In a study of bobcats in California, Seryies et al. detected a mean concentration of 0.23 ppm of brodifacoum, 0.62 ppm of bromadiolone, and 0.49 ppm of diphacinone in the livers 19 mange-infested bobcats12. In an additional study, the authors concluded that severe mange in bobcats was significantly associated with brodifacoum exposure and brodifacoum concentration8. Despite these associations, the domestic cats in our study had higher brodifacoum residues in their livers than the mange-infested bobcats (mean: 1.806 ppm, SE: 0.473 ppm), but did not develop striking immunologic derangements. Mange-associated mortality in bobcats was also found to be significantly associated with liver anticoagulant residues > 0.05 ppm11, whereas there was no domestic cat mortality in this study despite substantially higher liver residues. It is possible that bobcats and other wild felids are more sensitive to the effects of anticoagulant rodenticides than domestic cats, or that a combination of second generation anticoagulant rodenticides may cause more profound derangements than exposure to a single compound. Alternatively, the afore-mentioned associations between liver anticoagulant residues, mange, and bobcat mortality may be correlative findings, rather than causative.

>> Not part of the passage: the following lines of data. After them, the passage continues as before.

theorem execSttLaunch_canon {s : State} (qp : Nat) (hd : BitVec 192) (sent : Nat) (rva : Nat) (hm : s.canonical = true) : Keeps (execSttLaunch qp hd sent rva s) := by
  unfold execSttLaunch
  try dsimp only
  repeat' first
    | with_reducible exact hm | with_reducible assumption | intro _ | with_reducible exact keeps_fault _
    | with_reducible exact keeps_refused _ | with_reducible refine keeps_next ?_ | with_reducible apply message_canon
    | with_reducible apply answerHost_canon | dsimp only | split | simp only [canonical_state_mk] | with_reducible apply canonical_of_state

theorem execSttTokens_canon {s : State} (qp : Nat) (hd : BitVec 192) (sent : Nat) (words : List Word) (hm : s.canonical = true) : Keeps (execSttTokens qp hd sent words s) := by
  unfold execSttTokens
  try dsimp only
  repeat' first
    | with_reducible exact hm | with_reducible assumption | intro _ | with_reducible exact keeps_fault _
    | with_reducible exact keeps_refused _ | with_reducible refine keeps_next ?_ | with_reducible apply message_canon
    | with_reducible apply answerHost_canon | with_reducible apply addOut_canon | with_reducible apply foldl_canon | dsimp only | split
    | simp only [canonical_state_mk] | with_reducible apply canonical_of_state

theorem ctrl_canon {s : State} (i : Instr) (qp : Nat) (hd : Stt) {f : State → State × Nat} (hm : s.canonical = true)
    (hf : (f s).1.canonical = true) : Keeps (ctrl i qp hd f s) := by
  unfold ctrl
  refine message_canon _ _ _ _ hm fun p => ?_
  split
  · exact answerHost_canon _ _ _ _ hf
  · exact answerHost_canon _ _ _ _ hm

theorem execMrreg_canon {s : State} (qp : Nat) (hd : BitVec 192) (sent : Nat) (index asid va len : Nat) (r w : Bool) (hm : s.canonical = true) : Keeps (execMrreg qp hd sent index asid va len r w s) := by
  unfold execMrreg
  try dsimp only
  repeat' first
    | with_reducible exact hm | with_reducible assumption | intro _ | with_reducible exact keeps_fault _
    | with_reducible exact keeps_refused _ | with_reducible refine keeps_next ?_ | with_reducible apply ctrl_canon | dsimp only | split
    | simp only [canonical_state_mk] | with_reducible apply canonical_of_state

theorem execMrdereg_canon {s : State} (qp : Nat) (hd : BitVec 192) (sent : Nat) (index : Nat) (hm : s.canonical = true) : Keeps (execMrdereg qp hd sent index s) := by
  unfold execMrdereg
  try dsimp only
  repeat' first
    | with_reducible exact hm | with_reducible assumption | intro _ | with_reducible exact keeps_fault _
    | with_reducible exact keeps_refused _ | with_reducible refine keeps_next ?_ | with_reducible apply ctrl_canon | dsimp only | split
    | simp only [canonical_state_mk] | with_reducible apply canonical_of_state

theorem execCtrlPreempt_canon {s : State} (qp : Nat) (hd : BitVec 192) (sent : Nat) (q : Nat) (save : Bool) (hm : s.canonical = true) : Keeps (execCtrlPreempt qp hd sent q save s) := by
  unfold execCtrlPreempt
  try dsimp only
  repeat' first
    | with_reducible exact hm | with_reducible assumption | intro _ | with_reducible exact keeps_fault _
    | with_reducible exact keeps_refused _ | with_reducible refine keeps_next ?_ | with_reducible apply message_canon
    | with_reducible apply answerHost_canon | with_reducible apply beginChange_canon | dsimp only | split | simp only [canonical_state_mk]
    | with_reducible apply canonical_of_state

theorem acceptHalt_canon {s : State} (asid ctx : Nat) (hm : s.canonical = true) : (acceptHalt s asid ctx).canonical = true := by
  unfold acceptHalt
  try dsimp only
  repeat' first
    | with_reducible exact hm | with_reducible assumption | intro _ | with_reducible apply haltContext_canon | dsimp only | split
    | simp only [canonical_state_mk] | with_reducible apply canonical_of_state

theorem haltMessage_mem_fst {s : State} (qp : Nat) (hd : Stt) (asid ctx : Nat) (p : Qp) (hm : s.canonical = true) : (haltMessage qp hd asid ctx s p).1.canonical = true := by
  unfold haltMessage
  try dsimp only
  repeat' first
    | with_reducible exact hm | with_reducible assumption | intro _ | with_reducible apply answerHost_canon
    | with_reducible apply wakeQuad_canon | with_reducible apply acceptHalt_canon | with_reducible apply foldl_canon | dsimp only | split
    | simp only [canonical_state_mk] | with_reducible apply canonical_of_state
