-- ==== Sys2Proof/Laws/PerInstr.lean ====
section
/-! SUPPORT. Per-instruction lemmas. RoundTrip: the decoder reads back what the encoder writes, for every constructor. -/

namespace Sys2Proof

set_option Elab.async false
set_option linter.unusedSimpArgs false
set_option linter.unusedVariables false

theorem Src.code_lt {a : Src} (h : a.wf = true) : a.code < 16 := by
  cases a <;> simp [Src.wf, Src.code] at * <;> omega

theorem Src.ofCode_code {a : Src} (h : a.wf = true) : Src.ofCode a.code = a := by
  cases a with
  | t k =>
    have : k < 8 := by simpa [Src.wf] using h
    simp [Src.code, Src.ofCode, this]
  | e k =>
    have : k < 4 := by simpa [Src.wf] using h
    have h1 : ¬ 9 + k < 8 := by omega
    have h2 : ¬ 9 + k = 8 := by omega
    have h3 : 9 + k < 13 := by omega
    simp [Src.code, Src.ofCode, h1, h2, h3]
  | latch => rfl
  | zero => rfl
  | lid => rfl
  | tag => rfl

theorem Target.code_lt {t : Target} (h : t.wf = true) : t.code < 512 := by
  cases t <;> simp [Target.wf, Target.code] at * <;> omega

theorem Target.ofCode_code {t : Target} (h : t.wf = true) : Target.ofCode t.code = .ok t := by
  cases t with
  | latA p =>
    have : p < 64 := by simpa [Target.wf] using h
    have h1 : 2 * p < 128 := by omega
    simp [Target.code, Target.ofCode, h1]
  | latB p =>
    have : p < 64 := by simpa [Target.wf] using h
    have h1 : 2 * p + 1 < 128 := by omega
    have h2 : ¬ (2 * p + 1) % 2 = 0 := by omega
    have h3 : (2 * p + 1) / 2 = p := by omega
    simp [Target.code, Target.ofCode, h1, h2, h3]
  | onTrue p =>
    have : p < 64 := by simpa [Target.wf] using h
    have h1 : ¬ 128 + 2 * p < 128 := by omega
    have h2 : 128 + 2 * p < 256 := by omega
    have h3 : (128 + 2 * p) % 2 = 0 := by omega
    have h4 : (128 + 2 * p - 128) / 2 = p := by omega
    simp only [Target.code, Target.ofCode, h1, h2, h3, h4, if_false, if_true]
  | onFalse p =>
    have : p < 64 := by simpa [Target.wf] using h
    have h1 : ¬ 128 + 2 * p + 1 < 128 := by omega
    have h2 : 128 + 2 * p + 1 < 256 := by omega
    have h3 : ¬ (128 + 2 * p + 1) % 2 = 0 := by omega
    have h4 : (128 + 2 * p + 1 - 128) / 2 = p := by omega
    simp only [Target.code, Target.ofCode, h1, h2, h3, h4, if_false, if_true]
  | temp k =>
    have : k < 8 := by simpa [Target.wf] using h
    have h1 : ¬ 256 + k < 128 := by omega
    have h2 : ¬ 256 + k < 256 := by omega
    have h3 : 256 + k < 264 := by omega
    have h4 : 256 + k - 256 = k := by omega
    simp only [Target.code, Target.ofCode, h1, h2, h3, h4, if_false, if_true]
  | discard => rfl
  | emask => rfl
  | port n =>
    have : n < 128 := by simpa [Target.wf] using h
    have h1 : ¬ 384 + n < 128 := by omega
    have h2 : ¬ 384 + n < 256 := by omega
    have h3 : ¬ 384 + n < 264 := by omega
    have h4 : ¬ 384 + n = 264 := by omega
    have h5 : ¬ 384 + n = 265 := by omega
    have h6 : ¬ 384 + n < 384 := by omega
    have h7 : 384 + n - 384 = n := by omega
    simp only [Target.code, Target.ofCode, h1, h2, h3, h4, h5, h6, h7, if_false]

theorem AmoOp.code_lt (x : AmoOp) : x.code < 16 := by cases x <;> decide

theorem AmoOp.ofCode_code {x : AmoOp} : AmoOp.ofCode x.code = .ok x := by cases x <;> rfl

theorem AmofOp.code_lt (x : AmofOp) : x.code < 8 := by cases x <;> decide

theorem AmofOp.ofCode_code {x : AmofOp} : AmofOp.ofCode x.code = .ok x := by cases x <;> rfl

theorem Cond.code_lt (x : Cond) : x.code < 16 := by cases x <;> decide

theorem Cond.ofCode_code {x : Cond} : Cond.ofCode x.code = .ok x := by cases x <;> rfl

theorem DredOp.code_lt (x : DredOp) : x.code < 4 := by cases x <;> decide

theorem DredOp.ofCode_code {x : DredOp} : DredOp.ofCode x.code = .ok x := by cases x <;> rfl

theorem FCond.code_lt (x : FCond) : x.code < 8 := by cases x <;> decide

theorem FCond.ofCode_code {x : FCond} : FCond.ofCode x.code = .ok x := by cases x <;> rfl

theorem Fmt.code_lt (x : Fmt) : x.code < 8 := by cases x <;> decide

theorem Fmt.ofCode_code {x : Fmt} : Fmt.ofCode x.code = .ok x := by cases x <;> rfl

theorem HKind.code_lt (x : HKind) : x.code < 4 := by cases x <;> decide

theorem HKind.ofCode_code {x : HKind} : HKind.ofCode x.code = .ok x := by cases x <;> rfl

theorem IFmt.code_lt (x : IFmt) : x.code < 8 := by cases x <;> decide

theorem IFmt.ofCode_code {x : IFmt} : IFmt.ofCode x.code = .ok x := by cases x <;> rfl

theorem Pair.code_lt (x : Pair) : x.code < 16 := by cases x <;> decide

theorem Pair.ofCode_code {x : Pair} : Pair.ofCode x.code = .ok x := by cases x <;> rfl

theorem RedOp.code_lt (x : RedOp) : x.code < 8 := by cases x <;> decide

theorem RedOp.ofCode_code {x : RedOp} : RedOp.ofCode x.code = .ok x := by cases x <;> rfl

theorem Rnd.code_lt (x : Rnd) : x.code < 8 := by cases x <;> decide

theorem Rnd.ofCode_code {x : Rnd} : Rnd.ofCode x.code = .ok x := by cases x <;> rfl

theorem RngForm.code_lt (x : RngForm) : x.code < 4 := by cases x <;> decide

theorem RngForm.ofCode_code {x : RngForm} : RngForm.ofCode x.code = .ok x := by cases x <;> rfl

theorem ShufMode.code_lt (x : ShufMode) : x.code < 4 := by cases x <;> decide

theorem ShufMode.ofCode_code {x : ShufMode} : ShufMode.ofCode x.code = .ok x := by cases x <;> rfl

theorem Size.code_lt (x : Size) : x.code < 4 := by cases x <;> decide

theorem Size.ofCode_code {x : Size} : Size.ofCode x.code = .ok x := by cases x <;> rfl

theorem decodeBlock_P {w : Nat} (n : Nat) (h : bits w 30 2 = 0) : decodeBlock w n = decodeP w := by
  unfold decodeBlock
  split <;> simp_all
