@[simp] theorem setRemotes_cyc (s : State) (f : List Remote → List Remote) : (setRemotes s f).cyc = s.cyc := rfl
@[simp] theorem setRemotes_agenda (s : State) (f : List Remote → List Remote) : (setRemotes s f).agenda = s.agenda := rfl
@[simp] theorem setRemotes_occ (s : State) (f : List Remote → List Remote) : (setRemotes s f).occ = s.occ := rfl
@[simp] theorem setRemotes_fresh (s : State) (f : List Remote → List Remote) : (setRemotes s f).fresh = s.fresh := rfl
@[simp] theorem setRemotes_nextId (s : State) (f : List Remote → List Remote) : (setRemotes s f).nextId = s.nextId := rfl
@[simp] theorem setRemotes_mem (s : State) (f : List Remote → List Remote) : (setRemotes s f).mem = s.mem := rfl
@[simp] theorem setRemotes_tab (s : State) (f : List Remote → List Remote) : (setRemotes s f).tab = s.tab := rfl
@[simp] theorem setRemotes_frm (s : State) (f : List Remote → List Remote) : (setRemotes s f).frm = s.frm := rfl
@[simp] theorem setRemotes_pe (s : State) (f : List Remote → List Remote) : (setRemotes s f).pe = s.pe := rfl
@[simp] theorem setRemotes_flt (s : State) (f : List Remote → List Remote) : (setRemotes s f).flt = s.flt := rfl
@[simp] theorem setRemotes_xl (s : State) (f : List Remote → List Remote) : (setRemotes s f).xl = s.xl := rfl
@[simp] theorem setRemotes_ops (s : State) (f : List Remote → List Remote) : (setRemotes s f).ops = s.ops := rfl
@[simp] theorem setRemotes_syn_hitches (s : State) (f : List Remote → List Remote) : (setRemotes s f).syn.hitches = s.syn.hitches := rfl
@[simp] theorem setRemotes_syn_smode (s : State) (f : List Remote → List Remote) : (setRemotes s f).syn.smode = s.syn.smode := rfl
@[simp] theorem setRemotes_syn_smodeNext (s : State) (f : List Remote → List Remote) : (setRemotes s f).syn.smodeNext = s.syn.smodeNext := rfl
@[simp] theorem setRemotes_syn_baton (s : State) (f : List Remote → List Remote) : (setRemotes s f).syn.baton = s.syn.baton := rfl
@[simp] theorem setRemotes_syn_stuck (s : State) (f : List Remote → List Remote) : (setRemotes s f).syn.stuck = s.syn.stuck := rfl
@[simp] theorem setRemotes_syn_admitted (s : State) (f : List Remote → List Remote) : (setRemotes s f).syn.admitted = s.syn.admitted := rfl
@[simp] theorem setRemotes_syn_bars (s : State) (f : List Remote → List Remote) : (setRemotes s f).syn.bars = s.syn.bars := rfl
@[simp] theorem setRemotes_syn_barGen (s : State) (f : List Remote → List Remote) : (setRemotes s f).syn.barGen = s.syn.barGen := rfl
@[simp] theorem setRemotes_syn_dreds (s : State) (f : List Remote → List Remote) : (setRemotes s f).syn.dreds = s.syn.dreds := rfl
@[simp] theorem setRemotes_syn_casts (s : State) (f : List Remote → List Remote) : (setRemotes s f).syn.casts = s.syn.casts := rfl
@[simp] theorem setRemotes_syn_remotes (s : State) (f : List Remote → List Remote) : (setRemotes s f).syn.remotes = f s.syn.remotes := rfl
@[simp] theorem setRemotes_ctxs (s : State) (f : List Remote → List Remote) : (setRemotes s f).ctxs = s.ctxs := rfl
@[simp] theorem setRemotes_astat (s : State) (f : List Remote → List Remote) : (setRemotes s f).astat = s.astat := rfl
@[simp] theorem setRemotes_isl (s : State) (f : List Remote → List Remote) : (setRemotes s f).isl = s.isl := rfl
@[simp] theorem setRemotes_rws (s : State) (f : List Remote → List Remote) : (setRemotes s f).rws = s.rws := rfl
@[simp] theorem setRemotes_net (s : State) (f : List Remote → List Remote) : (setRemotes s f).net = s.net := rfl
@[simp] theorem setRemotes_bal (s : State) (f : List Remote → List Remote) : (setRemotes s f).bal = s.bal := rfl
@[simp] theorem setRemotes_sch (s : State) (f : List Remote → List Remote) : (setRemotes s f).sch = s.sch := rfl
@[simp] theorem setRemotes_host (s : State) (f : List Remote → List Remote) : (setRemotes s f).host = s.host := rfl
@[simp] theorem setRemotes_dev (s : State) (f : List Remote → List Remote) : (setRemotes s f).dev = s.dev := rfl
@[simp] theorem setRemotes_tele (s : State) (f : List Remote → List Remote) : (setRemotes s f).tele = s.tele := rfl
@[simp] theorem setRemotes_health (s : State) (f : List Remote → List Remote) : (setRemotes s f).health = s.health := rfl

@[simp] theorem dropFlight_cyc (s : State) (f : Flight) : (dropFlight s f).cyc = s.cyc := rfl
@[simp] theorem dropFlight_agenda (s : State) (f : Flight) : (dropFlight s f).agenda = s.agenda := rfl
@[simp] theorem dropFlight_occ (s : State) (f : Flight) : (dropFlight s f).occ = s.occ := rfl
@[simp] theorem dropFlight_fresh (s : State) (f : Flight) : (dropFlight s f).fresh = s.fresh := rfl
@[simp] theorem dropFlight_nextId (s : State) (f : Flight) : (dropFlight s f).nextId = s.nextId := rfl
@[simp] theorem dropFlight_mem (s : State) (f : Flight) : (dropFlight s f).mem = s.mem := rfl
@[simp] theorem dropFlight_tab (s : State) (f : Flight) : (dropFlight s f).tab = s.tab := rfl
@[simp] theorem dropFlight_frm (s : State) (f : Flight) : (dropFlight s f).frm = s.frm := rfl
@[simp] theorem dropFlight_pe (s : State) (f : Flight) : (dropFlight s f).pe = s.pe := rfl
@[simp] theorem dropFlight_flt (s : State) (f : Flight) : (dropFlight s f).flt = s.flt := rfl
@[simp] theorem dropFlight_xl (s : State) (f : Flight) : (dropFlight s f).xl = s.xl := rfl
@[simp] theorem dropFlight_ops (s : State) (f : Flight) : (dropFlight s f).ops = s.ops := rfl
@[simp] theorem dropFlight_syn (s : State) (f : Flight) : (dropFlight s f).syn = s.syn := rfl
@[simp] theorem dropFlight_ctxs (s : State) (f : Flight) : (dropFlight s f).ctxs = s.ctxs := rfl
@[simp] theorem dropFlight_astat (s : State) (f : Flight) : (dropFlight s f).astat = s.astat := rfl
@[simp] theorem dropFlight_isl (s : State) (f : Flight) : (dropFlight s f).isl = s.isl := rfl
@[simp] theorem dropFlight_rws (s : State) (f : Flight) : (dropFlight s f).rws = s.rws := rfl
@[simp] theorem dropFlight_net_outs (s : State) (f : Flight) : (dropFlight s f).net.outs = s.net.outs := rfl
@[simp] theorem dropFlight_net_mesh (s : State) (f : Flight) : (dropFlight s f).net.mesh = s.net.mesh.filter (·.id != f.id) := rfl
@[simp] theorem dropFlight_bal (s : State) (f : Flight) : (dropFlight s f).bal = s.bal := rfl
@[simp] theorem dropFlight_sch (s : State) (f : Flight) : (dropFlight s f).sch = s.sch := rfl
@[simp] theorem dropFlight_host (s : State) (f : Flight) : (dropFlight s f).host = s.host := rfl
@[simp] theorem dropFlight_dev (s : State) (f : Flight) : (dropFlight s f).dev = s.dev := rfl
@[simp] theorem dropFlight_tele (s : State) (f : Flight) : (dropFlight s f).tele = s.tele := rfl
@[simp] theorem dropFlight_health (s : State) (f : Flight) : (dropFlight s f).health = s.health := rfl

@[simp] theorem setNext_cyc (s : State) (tile a v : Nat) : (setNext s tile a v).cyc = s.cyc := rfl
@[simp] theorem setNext_agenda (s : State) (tile a v : Nat) : (setNext s tile a v).agenda = s.agenda := rfl
@[simp] theorem setNext_occ (s : State) (tile a v : Nat) : (setNext s tile a v).occ = s.occ := rfl
@[simp] theorem setNext_fresh (s : State) (tile a v : Nat) : (setNext s tile a v).fresh = s.fresh := rfl
@[simp] theorem setNext_nextId (s : State) (tile a v : Nat) : (setNext s tile a v).nextId = s.nextId := rfl
@[simp] theorem setNext_mem (s : State) (tile a v : Nat) : (setNext s tile a v).mem = s.mem := rfl
@[simp] theorem setNext_tab (s : State) (tile a v : Nat) : (setNext s tile a v).tab = s.tab := rfl
@[simp] theorem setNext_frm (s : State) (tile a v : Nat) : (setNext s tile a v).frm = s.frm := rfl
@[simp] theorem setNext_pe (s : State) (tile a v : Nat) : (setNext s tile a v).pe = s.pe := rfl
@[simp] theorem setNext_flt (s : State) (tile a v : Nat) : (setNext s tile a v).flt = s.flt := rfl
@[simp] theorem setNext_xl (s : State) (tile a v : Nat) : (setNext s tile a v).xl = s.xl := rfl
@[simp] theorem setNext_ops (s : State) (tile a v : Nat) : (setNext s tile a v).ops = s.ops := rfl
@[simp] theorem setNext_syn (s : State) (tile a v : Nat) : (setNext s tile a v).syn = s.syn := rfl
@[simp] theorem setNext_ctxs (s : State) (tile a v : Nat) : (setNext s tile a v).ctxs = s.ctxs := rfl
@[simp] theorem setNext_astat (s : State) (tile a v : Nat) : (setNext s tile a v).astat = s.astat := rfl
@[simp] theorem setNext_isl_acc (s : State) (tile a v : Nat) : (setNext s tile a v).isl.acc = s.isl.acc := rfl
@[simp] theorem setNext_isl_accBad (s : State) (tile a v : Nat) : (setNext s tile a v).isl.accBad = s.isl.accBad := rfl
@[simp] theorem setNext_isl_next (s : State) (tile a v : Nat) : (setNext s tile a v).isl.next = sset s.isl.next (tile * 16 + a) v := rfl
@[simp] theorem setNext_isl_lattice (s : State) (tile a v : Nat) : (setNext s tile a v).isl.lattice = s.isl.lattice := rfl
@[simp] theorem setNext_isl_act (s : State) (tile a v : Nat) : (setNext s tile a v).isl.act = s.isl.act := rfl
@[simp] theorem setNext_isl_alo (s : State) (tile a v : Nat) : (setNext s tile a v).isl.alo = s.isl.alo := rfl
@[simp] theorem setNext_isl_ainv (s : State) (tile a v : Nat) : (setNext s tile a v).isl.ainv = s.isl.ainv := rfl
@[simp] theorem setNext_isl_ax (s : State) (tile a v : Nat) : (setNext s tile a v).isl.ax = s.isl.ax := rfl
@[simp] theorem setNext_isl_nxc (s : State) (tile a v : Nat) : (setNext s tile a v).isl.nxc = s.isl.nxc := rfl
@[simp] theorem setNext_rws (s : State) (tile a v : Nat) : (setNext s tile a v).rws = s.rws := rfl
@[simp] theorem setNext_net (s : State) (tile a v : Nat) : (setNext s tile a v).net = s.net := rfl
@[simp] theorem setNext_bal (s : State) (tile a v : Nat) : (setNext s tile a v).bal = s.bal := rfl
@[simp] theorem setNext_sch (s : State) (tile a v : Nat) : (setNext s tile a v).sch = s.sch := rfl
@[simp] theorem setNext_host (s : State) (tile a v : Nat) : (setNext s tile a v).host = s.host := rfl
@[simp] theorem setNext_dev (s : State) (tile a v : Nat) : (setNext s tile a v).dev = s.dev := rfl
@[simp] theorem setNext_tele (s : State) (tile a v : Nat) : (setNext s tile a v).tele = s.tele := rfl
@[simp] theorem setNext_health (s : State) (tile a v : Nat) : (setNext s tile a v).health = s.health := rfl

We monitored several immune system parameters throughout the study to account for a broad range of potential effects. Collectively, our findings demonstrate that the majority of immune system components showed no differential effects between brodifacoum-treated and sham-treated domestic cats. We noted a significant difference in serum IgE concentrations between brodifacoum-treated and control cats, but this effect was present before brodifacoum exposure and appeared to be due to the presence of one or two cats with consistently high IgE in the control group. Importantly, this outlier effect was not apparent in our other analyses, making it unlikely that any results were masked or falsely detected due to the presence of individual outliers.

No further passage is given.